Optimizing the care model for an uncomplicated acute pain episode in sickle cell disease.

Author information

1
Centre for Genomics and Child Health, Blizard Institute, Barts and The London School of Medicine and Dentistry, Queen Mary University of London, London, United Kingdom; and.
2
Departments of Haematology and Paediatric Haematology, Royal London Hospital, Bart's Health National Health Service Trust, London, United Kingdom.

Abstract

The pathophysiology, clinical presentation, and natural history of acute pain in sickle cell disease are unique and require a disease-centered approach that also applies general principles of acute and chronic pain management. The majority of acute pain episodes are managed at home without the need to access health care. The long-term consequences of poorly treated acute pain include chronic pain, adverse effects of chronic opioid usage, psychological maladjustment, poor quality of life, and excessive health care utilization. There is no standard protocol for management of an acute pain crisis in either the hospital or the community. The assumptions that severe acute pain must be managed in the hospital with parenteral opioids and that strong opioids are needed for home management of pain need to be questioned. Pain management in the emergency department often does not meet acceptable standards, while chronic use of strong opioids is likely to result in opioid-induced hyperalgesia, exacerbation of chronic pain symptoms, and opioid dependency.
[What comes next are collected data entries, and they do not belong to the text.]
-- ==== Sys2Proof/Machine/LoadBulk.lean ====
section
/-! DEFINITION. The content checks of bulk data once their digest has verified: ROADMAP and SWEEP_INDEX (R217) and WEIGHTS
(R264), with the fields of reference regions (R59). -/

namespace Sys2Proof.Machine

namespace Image

/-- BULK_LENGTH, SOURCES, CHEST_OFFSET, PUSH_TIMEOUT_MS and BULK_ID of a bulk section (Table 2-12). -/
def bulkLength (i : Image) (t : Nat) : Nat := u64 (i.body t) 0x40
def bulkSources (i : Image) (t : Nat) : Nat := byteAt (i.body t) 0x48
def chestOffset (i : Image) (t : Nat) : Nat := u64 (i.body t) 0x50
def pushTimeoutMs (i : Image) (t : Nat) : Nat := u32 (i.body t) 0x60
def bulkId (i : Image) (t : Nat) : Nat := u32 (i.body t) 0x64
/-- The bulk sections to fetch, in ascending type (R60). -/
def bulkTypes (i : Image) : List Nat := [9, 0xA, 0xB].filter i.has

end Image

/-- Fields of a reference region outside Table 2-12: reported as LIMIT of the section when its fetch begins. -/
def regionBad (i : Image) (t : Nat) : Bool :=
  let b := i.body t
  b.length != 128 || i.countOf t != 0 || i.bulkLength t == 0 || i.bulkSources t == 0 || decide (7 < i.bulkSources t) ||
  !decide (byteAt b 0x49 ∈ [0, 1, 0xFF]) || !zeroAt b 0x4A 6 || !zeroAt b 0x68 24 || decide (i.pushTimeoutMs t < 1) ||
  decide (60000 < i.pushTimeoutMs t) || (bitOf (i.bulkSources t) 0 && decide (i.chestOffset t < i.length)) ||
  (i.bulkTypes.any fun x => x != t && i.bulkId x == i.bulkId t)

/-- FP16 finite. -/
def f16Finite (h : Nat) : Bool := fp16.finite h

/-- R217 on the ROADMAP data alone. -/
def roadmapBad (i : Image) (search : Nat) (b : List Byte) : Bool :=
  let nn := Road.nodeCount b
  let ne := Road.edgeCount b
  let nodes := List.range nn
  let edges := List.range ne
  let no := u64 b 0x48
  let eo := u64 b 0x50
  let finQ := fun (w : Word) => f32Finite w
  let used := if i.kind = 0 then [3, 4, 5] else List.range 9
  let occ := Road.ledgerLayer b
  let cost := Road.costLayer b
  u32 b 0 != 0x504D4452 || u16 b 4 != 1 || decide (byteAt b 7 / 2 ≠ 0) || !zeroAt b 0x60 32 ||
  decide (nn < 1) || decide (1048576 < nn) || decide (ne < 1) || decide (4194304 < ne) || decide (Road.pathK b < 1) ||
  decide (64 < Road.pathK b) || decide (Road.entryMax b < 1) || decide (64 < Road.entryMax b) || decide (32767 < Road.shiftTol b) ||
  decide (Road.pathReserveUs b < 5) || decide (200 < Road.pathReserveUs b) || !f32Pos (Road.delta b) || !f32Pos (Road.costScale b) ||
  !f32Finite (Road.costOffset b) || (i.kind == 1 && decide (Road.tolV b ≠ 0)) || decide (no % 64 ≠ 0) || decide (eo % 64 ≠ 0) ||
  decide (b.length < 128) || decide (b.length < no + 48 * nn) || decide (b.length < eo + 32 * ne) ||
  (nodes.any fun n => decide (u16 b (no + 48 * n + 6) / 4 ≠ 0) || !f32Le 0 (Road.terminal b n) ||
    (i.kind == 0 && !zeroAt b (no + 48 * n + 0x24) 12)) ||
  (edges.any fun e => decide (byteAt b (eo + 32 * e + 9) / 2 ≠ 0) || !f16Finite (Road.staticCost b e) || bitOf (Road.staticCost b e) 15 ||
    !zeroAt b (eo + 32 * e + 0x12) 2 || !zeroAt b (eo + 32 * e + 0x18) 8 || decide (Road.edgeCells b e < 1) ||
    decide (65535 < Road.edgeCells b e) || (List.range 3).any fun p =>
      f16Finite (Road.edgeU b e p) && !(f32Le 0 (f16ToF32 (Road.edgeU b e p)) && f32Le (f16ToF32 (Road.edgeU b e p)) (f32Of 1))) ||
  byteAt b 6 != i.kind || (edges.any fun e => decide (i.familyCount ≤ Road.edgeFamily b e) ||
    (List.range 3).any fun p => !f16Finite (Road.edgeU b e p)) ||
  (nodes.any fun n => used.any fun j => !finQ (Road.nodeWord b n j)) ||
  ((List.range 3).any fun a => Road.indexSize b a != i.cellsAlong a) || u32 b 0x1C != i.cellSize ||
  !(decide (occ < i.layerCount) && i.layerType occ == 0) || !(cost == 0xFF || (decide (cost < i.layerCount) && i.layerType cost == 2)) ||
  (edges.any fun e => decide (nn ≤ Road.edgeFrom b e) || decide (nn ≤ Road.edgeTo b e)) ||
  (edges.any fun e => decide (0 < e) && decide (Road.edgeFrom b e < Road.edgeFrom b (e - 1))) ||
  (nodes.any fun n =>
    let outs := edges.filter fun e => Road.edgeFrom b e == n
    outs.length != Road.outDegree b n || (outs.head? != none && outs.head? != some (Road.firstEdge b n))) ||
  decide (edges.foldl (fun a e => a + Road.edgeCells b e) 0 ≠ Road.totalEntries b) ||
  decide (search - i.admitCloseUs ≤ Road.pathReserveUs b)

/-- R217 on the SWEEP_INDEX data against the ROADMAP data `r`. -/
def indexBad (i : Image) (r b : List Byte) : Bool :=
  let ne := Road.edgeCount r
  let np := u32 b 0x10
  let dir := u64 b 0x20
  let cells := (List.range np).flatMap fun p => (List.range 4096).map fun c => indexList b (p * 4096 + c)
  let off := fun p => u64 b (dir + 8 * p)
  u32 b 0 != 0x58444953 || u16 b 4 != 1 || !zeroAt b 6 2 || !zeroAt b 0x14 4 || !zeroAt b 0x28 24 ||
  u64 b 8 != Road.roadmapId r || np != i.panelCount || u64 b 0x18 != Road.totalEntries r || decide (b.length < dir + 8 * np) ||
  ((List.range np).any fun p => off p != 0 && (decide (off p % 8 ≠ 0) || u32 b (off p) != 0 ||
    decide (b.length < off p + 4 * 4097 + 4 * u32 b (off p + 4 * 4096)) ||
    (List.range 4096).any fun c => decide (u32 b (off p + 4 * c + 4) < u32 b (off p + 4 * c)))) ||
  (cells.any fun l => (l.any fun e => decide (ne ≤ e)) || (l.zip (l.drop 1)).any fun q => decide (q.2 ≤ q.1)) ||
  ((List.range ne).any fun e => decide ((cells.foldl (fun a l => a + (l.filter (· == e)).length) 0) ≠ Road.edgeCells r e))

/-- R264 on the WEIGHTS data. -/
def weightsBad (i : Image) (b : List Byte) : Bool :=
  let ne := u32 b 0x10
  let consts := (List.range i.tensorCount).filter fun t => i.tensorKind t == 1
  let idx := fun t => i.tensorField t 0x18 4
  u32 b 0 != 0x54475457 || u16 b 4 != 1 || u64 b 8 != i.networkId || decide (b.length < 64 + 16 * ne) ||
  ((List.range ne).any fun k => decide (b.length < weightOffset b k + weightLength b k) ||
    decide (weightOffset b k % 4096 ≠ 0)) ||
  (consts.any fun t => decide (ne ≤ idx t) || weightLength b (idx t) != i.tensorBytes t) ||
  (consts.any fun t => i.tensorFormat t == 5 &&
    let q := i.tensorField t 0x1C 2
    let d := tensorDims i t
    i.tensorSize q != ceilDiv (d.getLastD 1) 32 * (d.dropLast.foldl (· * ·) 1))

/-- The content check of a verified bulk section: LIMIT under its type (R217, R264). -/
def contentFail (i : Image) (got : List BulkData) (t : Nat) (data : List Byte) : Chk :=
  let bad := match t with
    | 9 => weightsBad i data
    | 0xA => roadmapBad i i.searchUs data
    | 0xB => indexBad i (bulkIn got 0xA) data
    | _ => false
  failIf bad 0x24 t

end Sys2Proof.Machine
end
We suggest that an integrated approach is needed to control the underlying condition, modify psychological responses, optimize social support, and ensure that health care services provide safe, effective, and prompt treatment of acute pain and appropriate management of chronic pain. This integrated approach should begin at an early age and continue through the adolescent, transition, and adult phases of the care model.

PMID:
29222301
PMCID:
PMC6142581
[Available on 2018-12-08]
DOI:
10.1182/asheducation-2017.1.525
[Indexed for MEDLINE]

Conflict of interest statement

Conflict-of-interest disclosure: P.T. is on the board of directors or an advisory committee for Pfizer; has received research funding from Napp and Kyowakirin; has consulted for Novartis, Global Blood Therapeutics, and Bluebird Bio; and has received honoraria from Novartis, Global Blood Therapeutics, Apopharma, and Bluebird Bio. B.K. is on the board of directors or an advisory committee for Astra Zeneca and has received honoraria from Novartis.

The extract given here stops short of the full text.